14. Sound Asleep (2:26) - The tempo is moderate. Instruments include horns and an instrument that resembles the snapping of fingers. I also hear a sound effect similar to someone sawing wood. Most of the time, the voices and instruments are so loud as to hardly match the peaceful setting. As the narrator sleeps, his girlfriend remains on his mind--in his dreams, that is.
15. Elenore (2:29) - After another no-hit season from the previous 5 songs, the group re-entered the charts with this song. The original volume of this disc also returns, so turn it down a bit when this song comes. The main instrument here is a piano. Although Elenore's parents don't approve of the narrator, he's still crazy about her. He asks her if she'll go to a movie with him and, more importantly, whether she loves him like he does her.
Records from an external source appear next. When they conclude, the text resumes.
-- ==== Sys2Proof/Laws/MemoryA.lean ====
section
/-! SUPPORT. Operations that store bytes keep the canonical form of the memories, part 1 of 2. -/

namespace Sys2Proof.Machine

set_option linter.unusedSimpArgs false
set_option linter.unusedVariables false

theorem State.postLog_ok (a0 a1 a2) (h : Still.ok a0.still) : Still.ok (State.postLog a0 a1 a2).still := by
  simp only [State.postLog, still_mk, still_eta, still_ite, still_ok_ite, ite_self, State.hostWrite_ok, State.updSlice_still, h]

theorem State.logCourse_ok (a0 a1 a2 a3 a4) (h : Still.ok a0.still) : Still.ok (State.logCourse a0 a1 a2 a3 a4).still := by
  unfold State.logCourse; split; (extract_lets f; split; exact h; exact State.postLog_ok _ _ _ h); exact h

theorem State.logHost_ok (a0 a1 a2 a3 a4) (h : Still.ok a0.still) : Still.ok (State.logHost a0 a1 a2 a3 a4).still := by
  simp only [State.logHost, State.logCourse_ok, h]

theorem State.tenantHostWrite_ok (a0 a1 a2 a3 a4 a5) (h : Still.ok a0.still) : Still.ok (State.tenantHostWrite a0 a1 a2 a3 a4 a5).still := by
  simp only [State.tenantHostWrite, foldl_ok, implies_true, State.hostWrite_ok, State.count_still, State.logHost_ok, h] <;> (repeat' split) <;> (simp +contextual only [foldl_ok, implies_true, State.hostWrite_ok, State.count_still, State.logHost_ok, h]; done)

theorem State.postTenant_ok (a0 a1 a2 a3 a4) (h : Still.ok a0.still) : Still.ok (State.postTenant a0 a1 a2 a3 a4).1.still := by
  simp only [State.postTenant, still_ite, still_ok_ite, ite_self, State.tenantHostWrite_ok, h]

theorem State.tenantCopyPost_ok (a0 a1) (h : Still.ok a0.still) : Still.ok (State.tenantCopyPost a0 a1).1.still := by
  simp only [State.tenantCopyPost, still_mk, still_eta, State.updSlice_still, State.postTenant_ok, h] <;> (repeat' split) <;> (simp only [still_mk, still_eta, State.updSlice_still, State.postTenant_ok, h]; done)

theorem State.assignSeq_ok (a0 a1) (h : Still.ok a0.still) : Still.ok (State.assignSeq a0 a1).still := by
  simp only [State.assignSeq, still_mk, still_eta, still_ite, ite_self, State.tenantCopyPost_ok, State.signal_still, h]

theorem State.storeWord_ok (a0 a1 a2 a3 a4) (h : Still.ok a0.still) : Still.ok (State.storeWord a0 a1 a2 a3 a4).still := by
  simp only [State.storeWord, State.dramStore_ok, h]

theorem State.writeCoded_ok (a0 a1 a2 a3 a4) (h : Still.ok a0.still) : Still.ok (State.writeCoded a0 a1 a2 a3 a4).still := by
  unfold State.writeCoded; repeat' (first | with_reducible assumption | with_reducible apply State.storeWord_ok | with_reducible rw [State.injected_still] | with_reducible rw [State.dramTraffic_still])

theorem State.writeMap_ok (a0 a1 a2 a3) (h : Still.ok a0.still) : Still.ok (State.writeMap a0 a1 a2 a3).still := by
  unfold State.writeMap; repeat' (first | with_reducible assumption | with_reducible apply State.writeCoded_ok | with_reducible rw [State.cacheMap_still])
16. You Showed Me (3:13) - This moderately slow song, the group's last hit, was written by Gene Clark and Roger McGuinn of the Byrds. Classical string instruments are featured. The girl showed the narrator how to say and do the things she said and did to make him fall in love with her. Now that he has practiced these same heart-winning techniques on her, she loves him also.
17. The Story Of Rock 'n' Roll (2:36) - This song, with a moderate swing tempo, does little to live up to its title. Instruments include a piano, a sax, and a bass horn, but the lyrics don't tell much about how rock 'n' roll began. There's no mention whatsoever of the music's founding fathers such as Chuck Berry and Bill Haley. The guys got one thing right, though--that's the kind of music that really reaches MY soul, anyway.
18. You Don't Have To Walk In The Rain (2:38) - The tempo is somewhat faster than moderate. The narrator and the girl have both been lonely after a long time away from each other. But now that they've reunited, she no longer has to "walk in the rain" (be without a lover); she'll be "home" in the narrator's arms.
19. Love In The City (3:38) - The tempo is moderate. Instruments include an organ. You have to listen closely to hear the words, but the narrator and his girlfriend enjoy walking hand-in-hand along the streets of the city in which they live.
20. Lady-O (2:52) - Following the example of the Beatles, who had formed Apple Corp., the Turtles formed their own record label, Blimp. One artist who signed with this new label, folk singer Judy Sills, wrote this song for the guys to sing themselves. A guitar solo fills the first 9 seconds; shortly after the half-minute mark, orchestral strings (the only other instruments here) enter. The woman to whom the narrator sings has caused him heartaches, and he's tried hard not to leave her. Still, his love for her increases.